NFL Blackouts Fight Finally Goes To FCC
More than a year later, Frederick and his fan advocacy group's pleas have been heard. Last week the FCC agreed to review the NFL's blackout policy, which dates back to an act of Congress in 1961 that prevents home games from being shown by TV stations that broadcast within a 75-mile radius of the stadium if tickets aren't sold out 72 hours before kickoff. The commission will be taking public comment through February on a rule it wrote in 1975 that bolsters that NFL policy by requiring cable and satellite stations to refrain from broadcasting games blacked out by local broadcasters.

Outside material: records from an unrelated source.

/-- The rules of single instructions at check 6. -/
def extraOk (s : Side) (f : Fields) : Extra → Bool
  | .none => true
  | .br => f.cond == 0 && f.cnt == 0 && decide (f.tslot ≤ 4)
  | .brc => decide (f.cond ≤ 9) && f.cnt == 0 && decide (f.tslot ≤ 4)
  | .brm => f.cnt == 0 && decide (f.tslot ≤ 4) && s != .mcc && decide (f.cond % 8 ≤ s.mMax)
  | .brmEm => f.cnt == 0 && decide (f.tslot ≤ 4) && s != .mcc && f.cond % 8 == 0
  | .loop => f.cond == 0 && decide (f.tslot ≤ 4) && (s != .cellar || decide (f.cnt ≤ 7))
  | .salu => f.scl.all fun x => decide (x.fn.toNat ≤ 0xC) && x.imm == 0
  | .salui => f.scl.all fun x => decide (x.fn.toNat ≤ 0xC) && x.s2 == 0
  | .scmp => f.scl.all fun x => decide (x.fn.toNat ≤ 9) && x.imm == 0
  | .sli => f.scl.all fun x => decide (x.fn.toNat ≤ 1) && x.s1 == 0 && x.s2 == 0
  | .sld => f.scl.all fun x => decide (x.fn.toNat ≤ 6) && x.s2 == 0
  | .sst => f.scl.all fun x => decide (x.fn.toNat ≤ 3) && x.sd == 0
  | .srdsr => f.scl.all fun x =>
      x.fn == 0 && x.s1 == 0 && x.s2 == 0 && decide (x.imm.toNat < 256) && srKnown .mcc x.imm.toNat
  | .rdsr => srKnown s f.xt && (s == .mcc || decide (f.dst < 128) || f.ty == 7)
  | .wrsr => srWritable f.xt
  | .movG => !(f.xty == 1 && f.ty == 4 && decide (128 ≤ f.dst))
  | .mlogNot => if f.op = 4 then f.b == .zero else srcRsvOk s f.b .mask 1
  | .mstatMask => if f.xt = 1 then srcRsvOk s f.a .mask 1 else f.a == .zero
  | .redF32 => if f.ty = 8 then decide (f.op ≤ 2) && fpcOk f.fpc else f.fpc == 0
  | .cvt => decide (8 ≤ f.xt ∧ f.xt ≤ 12)
  | .cvti => decide (8 ≤ f.xt ∧ f.xt ≤ 10)
  | .cvtf => decide (f.xt ≤ 7)
  | .cvtt => decide (8 ≤ f.xt ∧ f.xt ≤ 9)
  | .pack => decide (f.xt < 4 / 2 ^ f.ty)
  | .unpack => decide (f.xt < 4 / 2 ^ (f.ty % 4))
  | .cpypl => pairOk f.c && (f.xt == 0 || f.ty == 0 || f.ty == 4)
  | .pairC => pairOk f.c
  | .barObj => barOk s f
  | .barGrid => if f.xt % 2 = 1 then f.nb == 63 && f.c == .zero else barOk s f
  | .credSat => f.xt == 0 || f.ty == 8

/-- The mask and mask-or-zero positions that an extra rule checks itself. -/
def Extra.ownsA : Extra → Bool
  | .mstatMask => true
  | _ => false

def Extra.ownsB : Extra → Bool
  | .mlogNot => true
  | _ => false

/-- Check 6 of R127 on the fields. -/
def rsvOk (s : Side) (h : Shape) (f : Fields) : Bool :=
  h.ops.contains f.op && h.tys.contains (f.xty == 1, f.ty)
  && dstOk s f h.dst.1 (h.dst.2.regs f)
  && (h.extra.ownsA || srcRsvOk s f.a h.a.1 (h.a.2.regs f))
  && (h.extra.ownsB || srcRsvOk s f.b h.b.1 (h.b.2.regs f))
  && srcRsvOk s f.c h.c.1 (h.c.2.regs f)
  && (h.extra == .redF32 || (if h.fpc then fpcOk f.fpc else f.fpc == 0))
  && h.xt f.xt && (if h.nb then nbOk f.nb else f.nb == 63) && decide (f.hint < h.hint)
  && extraOk s f h.extra

/-- Check 7 of R127 on the fields. -/
def patternOk (s : Side) (w : Nat) (h : Shape) (f : Fields) : Bool :=
  srcPatOk s w f.a h.a.1 (h.a.2.regs f) && srcPatOk s w f.b h.b.1 (h.b.2.regs f)
  && srcPatOk s w f.c h.c.1 (h.c.2.regs f)

/-- The opcodes that an executor accepts among the assigned ones (R124, R350). -/
def accepts : Side → Nat → Bool
  | .wide, o => !(decide (0xC0 ≤ o ∧ o ≤ 0xC6) || decide (0x90 ≤ o ∧ o ≤ 0x96) || decide (0xD0 ≤ o ∧ o ≤ 0xD4))
  | .mcc, o =>
    (decide (o ≤ 0x0F) && o != 0x0E) || [0x8F, 0x81, 0x82, 0x83, 0x84, 0x8B, 0x8C, 0x6C, 0x6D].contains o
      || decide (0xC0 ≤ o ∧ o ≤ 0xC6) || decide (0x90 ≤ o ∧ o ≤ 0x96)
  | .cellar, o =>
    [0x00, 0x01, 0x02, 0x03, 0x06, 0x0C, 0x2F].contains o || decide (0x10 ≤ o ∧ o ≤ 0x2C)
      || decide (0x30 ≤ o ∧ o ≤ 0x34) || decide (0x37 ≤ o ∧ o ≤ 0x3B) || decide (0x3D ≤ o ∧ o ≤ 0x3F)
      || decide (0x40 ≤ o ∧ o ≤ 0x46) || [0x49, 0x4A, 0x57, 0x58, 0x59, 0x60, 0x61, 0x62, 0x64, 0x65].contains o
      || decide (0x6C ≤ o ∧ o ≤ 0x6F) || decide (0xD0 ≤ o ∧ o ≤ 0xD4)

/-- Check 4 of R127 but for the supervisor rule: the opcode is assigned and the executor accepts it. -/
def identifyOn (s : Side) (w : Slot) : Option Instr :=
  if accepts s (opcOf w).toNat then identify w else none

/-- The bits of a slot outside its format's fields are zero: the slot is what its fields encode (R109, R112 to
R114). -/
def reservedZero (i : Instr) (w : Slot) : Bool := encode i == some w

/-- The executor refuses ALLOC.REXT and ALLOC.RREL on the MCC as ILLEGAL/RSV (R164). -/
def sideRsvOk (s : Side) : Instr → Bool
  | .allocRext _ => s != .mcc
  | .allocRrel _ => s != .mcc
  | _ => true

/-- Check 6 on an instruction. -/
def instrRsvOk (s : Side) (i : Instr) : Bool :=
  sideRsvOk s i && (fieldsOf i).all fun f => rsvOk s (shapeOf i) f

/-- Check 7 on an instruction in a group of width `w`. -/
def instrPatternOk (s : Side) (w : Nat) (i : Instr) : Bool :=
  (fieldsOf i).all fun f => patternOk s w (shapeOf i) f

/-- Decodes a slot on an executor for a group of width `w`, total on any bits, refusing by the name of the check
that fails (R127, checks 4, 6 and 7). -/
def decode (s : Side) (w : Nat) (x : Slot) : Except DecodeErr Instr :=
  match identifyOn s x with
  | none => .error .opc
  | some i =>
    if !(reservedZero i x && instrRsvOk s i) then .error .rsv
    else if !instrPatternOk s w i then .error .pattern
    else .ok i

/-- Supervisor slots of check 4: the instructions of R126, and RDSR, SRDSR or WRSR of a supervisor register (R159). -/
def supervisorOnly (i : Instr) : Bool :=
  classOf i == .supervisor ||
    match i with
    | .rdsr f => decide (0x21 ≤ f.xt.toNat % 256 ∧ f.xt.toNat % 256 ≤ 0x27)
    | .srdsr f => decide (0x21 ≤ f.imm.toNat % 256 ∧ f.imm.toNat % 256 ≤ 0x27)
    | .wrsr f => f.xt.toNat % 256 == 0x20 || f.xt.toNat % 256 == 0x22
    | _ => false

/-- The instruction this decoder reads from the `nbits` low bits of `w`, the bits above them zero: on the wide side in
a group of 64 lanes, else on the MCC, else on a Cellar unit. -/
def decodeTableWord (nbits w : Nat) : Option Instr :=
  let x : Slot := BitVec.ofNat 96 (w % 2 ^ nbits)
  match decode .wide 64 x with
  | .ok i => some i
  | .error _ =>
    match decode .mcc 1 x with
    | .ok i => some i
    | .error _ =>
      match decode .cellar 32 x with
      | .ok i => some i
      | .error _ => none

end Sys2Proof
end

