-- ==== Sys2Proof/Machine/State.lean ====
section
/-!
DEFINITION. The state of the package: everything the spec gives the machine, as plain data, and the machine right
after reset. Fields marked MODEL are the model's own (log 3, log 4).
-/

namespace Sys2Proof.Machine

/-- Why the machine stops. -/
inductive Fault where
  /-- Raised by an event whose condition does not hold in the state: it could not happen there. Safe. -/
  | notEnabled
  /-- Raised by an encoded instruction when no thread stands at the issue point. Safe. -/
  | noThread
  deriving DecidableEq, Repr

/-- Why an instruction has no meaning in the model. -/
inductive Refusal where
  /-- Raised by an arm of `exec` that is not modelled yet. Safe. -/
  | notModelled (mnemonic : String)
  deriving DecidableEq, Repr

/-! ### Launches -/

/-- A ring descriptor (R39). -/
structure Ring where
  nbase : Nat
  slots : Nat
  size : Nat
  order : List Nat
  deriving DecidableEq, Repr

/-- The fields of a launch header (R37). -/
structure Header where
  version : Nat := 1
  widthCode : Nat := 0
  res : Nat := 2
  par : Nat := 0
  ordered : Bool := false
  gridsync : Bool := false
  preempt : Bool := false
  roleany : Bool := false
  copyn : Nat := 0
  matn : Nat := 0
  vecn : Nat := 0
  split : Nat := 1
  rext : Nat := 0
  nbn : Nat := 0
  entryC : Nat := 0
  entryM : Nat := 0
  entryV : Nat := 0
  args : Nat := 0
  /-- W0 to W5. -/
  w : List Nat := []
  argsz : Nat := 0
  /-- X2 to X5. -/
  x : List Nat := []
  fscr : Nat := 0
  fparl : Nat := 0
  flane : Nat := 0
  facc : Nat := 0
  fatt : Nat := 0
  kstk : Nat := 0
  done : Nat := 0
  fmt0 : W64 := 0
  tag : W64 := 0
  rings : List Ring := []
  deriving DecidableEq, Repr

/-- The fields of a barrier, named or in memory (R367). -/
structure Bar where
  phase : Nat := 0
  err : Bool := false
  lerr : Bool := false
  expa : Nat := 0
  arre : Nat := 0
  arr : Nat := 0
  expb : Nat := 0
  bytee : Nat := 0
  bytes : Nat := 0
  sum : Nat := 0
  lsum : Nat := 0
  deriving DecidableEq, Repr

/-- An addition (R368): arrivals, bytes, carried value, error bit, expected bytes and expected arrivals. -/
structure Addition where
  a : Nat := 0
  b : Nat := 0
  v : Nat := 0
  e : Bool := false
  x : Nat := 0
  y : Nat := 0
  deriving DecidableEq, Repr

/-- An admitted launch (R78, R86, R87, R445). -/
structure Launch where
  part : Nat
  prio : Nat
  /-- The queue it came from, for the rule of R74; none for a device-side launch. -/
  queue : Option Nat
  /-- The only die it runs on, for a device-side launch (R90). -/
  onlyDie : Option Nat
  /-- The order of admission (R74). -/
  order : Nat
  hdr : Header
  /-- The argument block, read once at admission (R78). -/
  args : List Byte
  /-- Memory as it stood at admission, which the fetch of code sees, and the 16-byte units that the launch has stored to
  since, with what it stored (R105). -/
  code : Memory
  wrote : List (Nat × Nat) := []
  /-- The dispatch counter (R86). -/
  next : Nat
  /-- The ordinals held by each die's dispatcher: next and end (R87). -/
  chunks : List (Nat × Nat × Nat)
  /-- The grid barrier (R377). -/
  grid : Option Bar
  tadm : W64
  instr : Nat
  mcyc : Nat
  ebytes : Nat
  nwg : Nat
  nkill : Nat
  npre : Nat
  /-- HKILL has ended it (R418). -/
  killed : Bool := false
  deriving DecidableEq, Repr

/-! ### Threads -/

/-- The role of a group (R29, R158). -/
inductive Role where
  | any | copy | matrix | vector
  deriving DecidableEq, Repr

/-- How a thread stands at the line of its next slot (R102, R104). -/
inductive Enter where
  /-- By a branch, call, return, loop, launch entry or handler vector: TGT is checked. -/
  | branch
  /-- By falling through from the previous line. -/
  | fall
  /-- By SRET or after a pre-emption. -/
  | resume
  /-- Inside a line whose checks have been made. -/
  | inside
  deriving DecidableEq, Repr

/-- A fetched line (R100). -/
structure Line where
  base : Nat
  data : BitVec 512
  deriving DecidableEq, Repr

/-- A Pantry query in flight (R339, R340). -/
structure Query where
  /-- 0 TQL, 1 TQL2, 2 TQMUL. -/
  op : Nat
  xt : Nat
  /-- The operands of lanes 0 to 63, of which those in EM count. -/
  a : List Nat
  b : List Nat
  /-- The report mask. -/
  report : Nat
  deriving DecidableEq, Repr

/-- A place that an access reaches (R207, R216). -/
inductive Place where
  | lane (i o : Nat)
  | scratch (o : Nat)
  | parlour (o : Nat)
  | attic (o : Nat)
  | stack (i o : Nat)
  | frame (i o : Nat)
  | pantry (o : Nat)
  /-- Physical memory of this package. -/
  | phys (pa : Nat)
  /-- Physical memory of another package; `hop`: this package's forwarding table named it (R279, R283). -/
  | remote (pa : Nat) (hop : Bool)
  /-- Physical memory of this package whose home die is lost: an access there never completes (R142, R420). -/
  | dead (pa : Nat)
  deriving DecidableEq, Repr

/-- What a page walk finds (R218). -/
inductive WalkRes where
  /-- A page: its physical base, whether it is of 2 MiB, its rights, MIG, and the physical address of its entry. -/
  | page (base : Nat) (big r w x mig : Bool) (entry : Nat)
  /-- A fault: SUB, LOC and the physical address of the entry that ended the walk. -/
  | fault (sub loc entry : Nat)
  /-- An entry's line is poisoned (R419). -/
  | poison
  /-- A read of an entry has failed as a remote access: SUB and home (R277, R283). -/
  | remote (sub home : Nat)
  /-- An entry's home is a lost die: the walk never ends (R142, R420). -/
  | never
  /-- The next entry lies in another package, which is asked first. -/
  | away (pa : Nat) (hop : Bool)
  deriving DecidableEq, Repr

/-- Which barrier an instruction names (R372). -/
inductive BarRef where
  | named (nb : Nat)
  /-- The object at an address, and its place. -/
  | object (va : Nat) (p : Place)
  | grid
  deriving DecidableEq, Repr

/-- Whether a thread issues, and at what it is blocked (R145). -/
inductive Status where
  | running
  /-- WAITPH: barrier, phase, the cycle count at which its timeout runs out, the register for the status. -/
  | waitph (bar : BarRef) (phase : Nat) (limit : Option Nat) (dst : Option Nat)
  /-- DWACQ: ring, slot, phase bit, stage, destination. -/
  | dwacq (ring slot bit stage dst : Nat)
  | allocFull
  /-- ALLOC.REXT of n blocks. -/
  | rext (n : Nat)
  /-- ACCACQ of a tile. -/
  | accacq (tile : Nat)
  | exited
  /-- Halted by R409. -/
  | halted
  deriving DecidableEq, Repr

|Anheuser-Busch performed some Bud Light bailouts of Carolina Panthers and Jacksonville Jaguars games last year.|
There were 16 NFL games blacked out in their home markets this year, leaving fans of the San Diego Chargers, Buffalo Bills, Cincinnati Bengals and Tampa Bay Buccaneers without television access to games played in stadiums paid for with taxpayer money -- as 31 of the NFL's 32 stadiums are. The NFL argues that this year's 6.3% blackout rate is down compared with 8% of games between 2001 and 2010, 31% of games in the 1990s, 40% in the 1980s and 50% in the 1970s. Before the government intervened in 1973, all of a team's home games were blacked out.